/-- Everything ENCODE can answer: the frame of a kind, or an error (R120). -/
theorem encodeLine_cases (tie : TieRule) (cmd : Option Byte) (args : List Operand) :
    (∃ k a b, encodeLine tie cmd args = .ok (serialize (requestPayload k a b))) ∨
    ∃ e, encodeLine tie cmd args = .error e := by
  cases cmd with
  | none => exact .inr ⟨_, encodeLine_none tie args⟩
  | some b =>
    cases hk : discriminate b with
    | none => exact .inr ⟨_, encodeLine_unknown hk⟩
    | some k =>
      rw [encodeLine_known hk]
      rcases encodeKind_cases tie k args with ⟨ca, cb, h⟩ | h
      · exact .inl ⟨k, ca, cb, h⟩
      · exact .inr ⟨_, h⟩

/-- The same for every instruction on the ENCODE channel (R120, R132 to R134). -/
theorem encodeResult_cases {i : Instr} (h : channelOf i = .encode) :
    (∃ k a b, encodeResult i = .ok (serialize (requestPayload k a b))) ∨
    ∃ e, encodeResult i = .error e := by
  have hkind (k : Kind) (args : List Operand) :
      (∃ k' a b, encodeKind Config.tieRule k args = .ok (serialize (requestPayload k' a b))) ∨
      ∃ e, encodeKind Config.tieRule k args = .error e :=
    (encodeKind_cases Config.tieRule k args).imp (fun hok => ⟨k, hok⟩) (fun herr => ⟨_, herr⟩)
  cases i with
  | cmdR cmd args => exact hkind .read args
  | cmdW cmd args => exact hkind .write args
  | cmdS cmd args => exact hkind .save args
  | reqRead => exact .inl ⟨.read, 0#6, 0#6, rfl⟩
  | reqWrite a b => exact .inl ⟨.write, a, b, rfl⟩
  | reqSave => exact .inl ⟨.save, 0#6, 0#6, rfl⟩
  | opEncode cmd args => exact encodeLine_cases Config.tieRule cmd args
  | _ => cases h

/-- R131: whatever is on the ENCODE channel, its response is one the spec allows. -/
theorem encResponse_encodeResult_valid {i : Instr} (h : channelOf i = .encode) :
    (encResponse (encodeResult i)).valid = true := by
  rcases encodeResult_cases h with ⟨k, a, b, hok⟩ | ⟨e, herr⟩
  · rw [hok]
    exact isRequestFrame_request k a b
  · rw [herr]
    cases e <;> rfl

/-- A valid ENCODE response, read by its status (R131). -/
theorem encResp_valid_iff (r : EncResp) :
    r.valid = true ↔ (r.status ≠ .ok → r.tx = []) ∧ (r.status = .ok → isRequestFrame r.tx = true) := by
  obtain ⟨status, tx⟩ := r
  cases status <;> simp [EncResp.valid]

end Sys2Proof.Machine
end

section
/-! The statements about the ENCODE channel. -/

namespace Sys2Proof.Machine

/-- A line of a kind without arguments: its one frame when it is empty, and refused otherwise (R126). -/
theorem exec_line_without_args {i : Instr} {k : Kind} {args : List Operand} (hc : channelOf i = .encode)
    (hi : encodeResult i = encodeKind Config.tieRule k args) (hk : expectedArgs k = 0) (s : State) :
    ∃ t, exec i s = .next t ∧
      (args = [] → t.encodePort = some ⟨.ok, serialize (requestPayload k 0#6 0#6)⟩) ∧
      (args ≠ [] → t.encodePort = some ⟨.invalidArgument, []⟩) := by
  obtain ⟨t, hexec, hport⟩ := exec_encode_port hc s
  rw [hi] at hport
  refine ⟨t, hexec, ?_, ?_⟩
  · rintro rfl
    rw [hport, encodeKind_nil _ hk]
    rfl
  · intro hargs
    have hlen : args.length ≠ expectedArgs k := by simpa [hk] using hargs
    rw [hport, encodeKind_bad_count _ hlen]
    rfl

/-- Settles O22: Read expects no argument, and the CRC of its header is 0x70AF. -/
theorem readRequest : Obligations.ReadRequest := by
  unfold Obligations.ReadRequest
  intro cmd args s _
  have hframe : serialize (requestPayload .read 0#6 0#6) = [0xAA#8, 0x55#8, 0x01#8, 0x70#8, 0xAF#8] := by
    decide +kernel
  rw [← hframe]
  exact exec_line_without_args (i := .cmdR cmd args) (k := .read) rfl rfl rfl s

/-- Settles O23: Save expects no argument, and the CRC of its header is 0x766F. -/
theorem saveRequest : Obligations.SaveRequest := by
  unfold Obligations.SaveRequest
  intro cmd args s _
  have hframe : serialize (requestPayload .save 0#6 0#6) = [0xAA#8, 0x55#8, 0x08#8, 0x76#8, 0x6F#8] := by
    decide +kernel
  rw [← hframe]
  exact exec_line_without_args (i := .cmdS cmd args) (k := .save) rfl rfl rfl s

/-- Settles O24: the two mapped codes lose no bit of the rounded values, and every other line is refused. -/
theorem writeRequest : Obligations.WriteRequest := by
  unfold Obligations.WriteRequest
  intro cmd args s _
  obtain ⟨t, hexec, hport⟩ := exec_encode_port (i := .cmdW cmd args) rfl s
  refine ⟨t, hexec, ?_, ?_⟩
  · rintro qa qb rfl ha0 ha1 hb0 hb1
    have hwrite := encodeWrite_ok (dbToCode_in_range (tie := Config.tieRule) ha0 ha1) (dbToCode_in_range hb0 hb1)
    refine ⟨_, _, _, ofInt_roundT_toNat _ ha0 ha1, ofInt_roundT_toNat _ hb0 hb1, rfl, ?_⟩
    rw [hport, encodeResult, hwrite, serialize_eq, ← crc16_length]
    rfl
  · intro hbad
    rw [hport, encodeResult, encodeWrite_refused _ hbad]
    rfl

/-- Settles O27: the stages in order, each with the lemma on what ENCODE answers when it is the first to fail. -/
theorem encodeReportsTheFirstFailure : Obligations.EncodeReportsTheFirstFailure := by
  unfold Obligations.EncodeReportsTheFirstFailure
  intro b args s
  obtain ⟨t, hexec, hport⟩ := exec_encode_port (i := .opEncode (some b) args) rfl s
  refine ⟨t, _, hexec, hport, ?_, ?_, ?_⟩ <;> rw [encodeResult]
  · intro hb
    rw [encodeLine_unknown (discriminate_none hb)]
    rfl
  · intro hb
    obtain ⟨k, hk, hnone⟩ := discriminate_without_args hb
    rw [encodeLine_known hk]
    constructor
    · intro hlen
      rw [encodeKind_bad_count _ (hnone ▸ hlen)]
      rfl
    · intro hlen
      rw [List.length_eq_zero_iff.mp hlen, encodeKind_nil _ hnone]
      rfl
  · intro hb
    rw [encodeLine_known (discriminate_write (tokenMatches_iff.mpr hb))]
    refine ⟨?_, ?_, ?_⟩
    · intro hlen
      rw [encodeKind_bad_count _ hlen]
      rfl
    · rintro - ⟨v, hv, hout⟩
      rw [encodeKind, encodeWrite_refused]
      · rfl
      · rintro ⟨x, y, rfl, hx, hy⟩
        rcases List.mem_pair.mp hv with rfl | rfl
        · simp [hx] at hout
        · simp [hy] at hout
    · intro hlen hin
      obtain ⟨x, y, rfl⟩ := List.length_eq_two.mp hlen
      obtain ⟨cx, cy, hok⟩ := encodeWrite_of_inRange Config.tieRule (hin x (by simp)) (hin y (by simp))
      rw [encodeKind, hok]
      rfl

════════════════

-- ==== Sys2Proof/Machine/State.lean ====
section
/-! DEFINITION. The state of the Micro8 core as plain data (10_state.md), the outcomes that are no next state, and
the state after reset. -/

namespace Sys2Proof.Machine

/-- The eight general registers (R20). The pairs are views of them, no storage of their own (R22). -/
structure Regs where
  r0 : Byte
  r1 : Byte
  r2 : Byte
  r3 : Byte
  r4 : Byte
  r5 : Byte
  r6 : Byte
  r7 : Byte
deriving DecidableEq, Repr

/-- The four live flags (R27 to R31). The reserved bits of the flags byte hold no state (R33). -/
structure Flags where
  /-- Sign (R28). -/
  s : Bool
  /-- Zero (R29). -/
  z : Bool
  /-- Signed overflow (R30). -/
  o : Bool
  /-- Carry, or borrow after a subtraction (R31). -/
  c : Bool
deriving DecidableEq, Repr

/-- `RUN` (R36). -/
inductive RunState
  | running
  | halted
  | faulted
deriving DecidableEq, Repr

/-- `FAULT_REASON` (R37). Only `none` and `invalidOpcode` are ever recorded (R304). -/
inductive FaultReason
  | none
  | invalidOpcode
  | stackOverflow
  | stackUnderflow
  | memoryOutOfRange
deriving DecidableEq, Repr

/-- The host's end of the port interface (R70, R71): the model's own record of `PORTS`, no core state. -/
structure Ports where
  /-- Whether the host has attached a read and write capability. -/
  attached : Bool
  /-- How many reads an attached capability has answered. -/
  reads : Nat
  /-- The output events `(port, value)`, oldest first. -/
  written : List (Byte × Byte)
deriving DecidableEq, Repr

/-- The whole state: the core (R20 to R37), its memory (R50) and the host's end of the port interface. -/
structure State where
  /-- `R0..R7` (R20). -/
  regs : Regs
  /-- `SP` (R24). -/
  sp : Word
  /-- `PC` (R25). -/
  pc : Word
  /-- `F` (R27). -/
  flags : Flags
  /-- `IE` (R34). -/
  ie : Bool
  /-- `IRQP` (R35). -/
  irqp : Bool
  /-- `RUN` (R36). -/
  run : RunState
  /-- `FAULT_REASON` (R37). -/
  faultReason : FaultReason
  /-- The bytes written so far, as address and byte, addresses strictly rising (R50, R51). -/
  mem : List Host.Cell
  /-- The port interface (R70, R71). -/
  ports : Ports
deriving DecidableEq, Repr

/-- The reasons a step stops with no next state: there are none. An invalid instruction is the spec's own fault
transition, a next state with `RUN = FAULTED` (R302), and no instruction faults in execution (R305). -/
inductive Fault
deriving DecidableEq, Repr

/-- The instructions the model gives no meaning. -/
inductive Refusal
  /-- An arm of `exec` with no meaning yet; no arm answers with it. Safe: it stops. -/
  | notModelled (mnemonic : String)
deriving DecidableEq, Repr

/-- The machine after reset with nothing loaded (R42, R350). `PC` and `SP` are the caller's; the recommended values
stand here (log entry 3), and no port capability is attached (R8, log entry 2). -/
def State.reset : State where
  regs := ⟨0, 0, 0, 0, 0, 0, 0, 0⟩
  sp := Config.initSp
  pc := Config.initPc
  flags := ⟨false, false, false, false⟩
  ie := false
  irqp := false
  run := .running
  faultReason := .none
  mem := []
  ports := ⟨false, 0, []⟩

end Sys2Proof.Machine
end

════════════════

WHAT IS EXPECTED: From the listing above, return every line that contains the word "refine".

TASK SOLUTION:
  refine ⟨t, hexec, ?_, ?_⟩
  refine ⟨t, hexec, ?_, ?_⟩
    refine ⟨_, _, _, ofInt_roundT_toNat _ ha0 ha1, ofInt_roundT_toNat _ hb0 hb1, rfl, ?_⟩
  refine ⟨t, _, hexec, hport, ?_, ?_, ?_⟩ <;> rw [encodeResult]
    refine ⟨?_, ?_, ?_⟩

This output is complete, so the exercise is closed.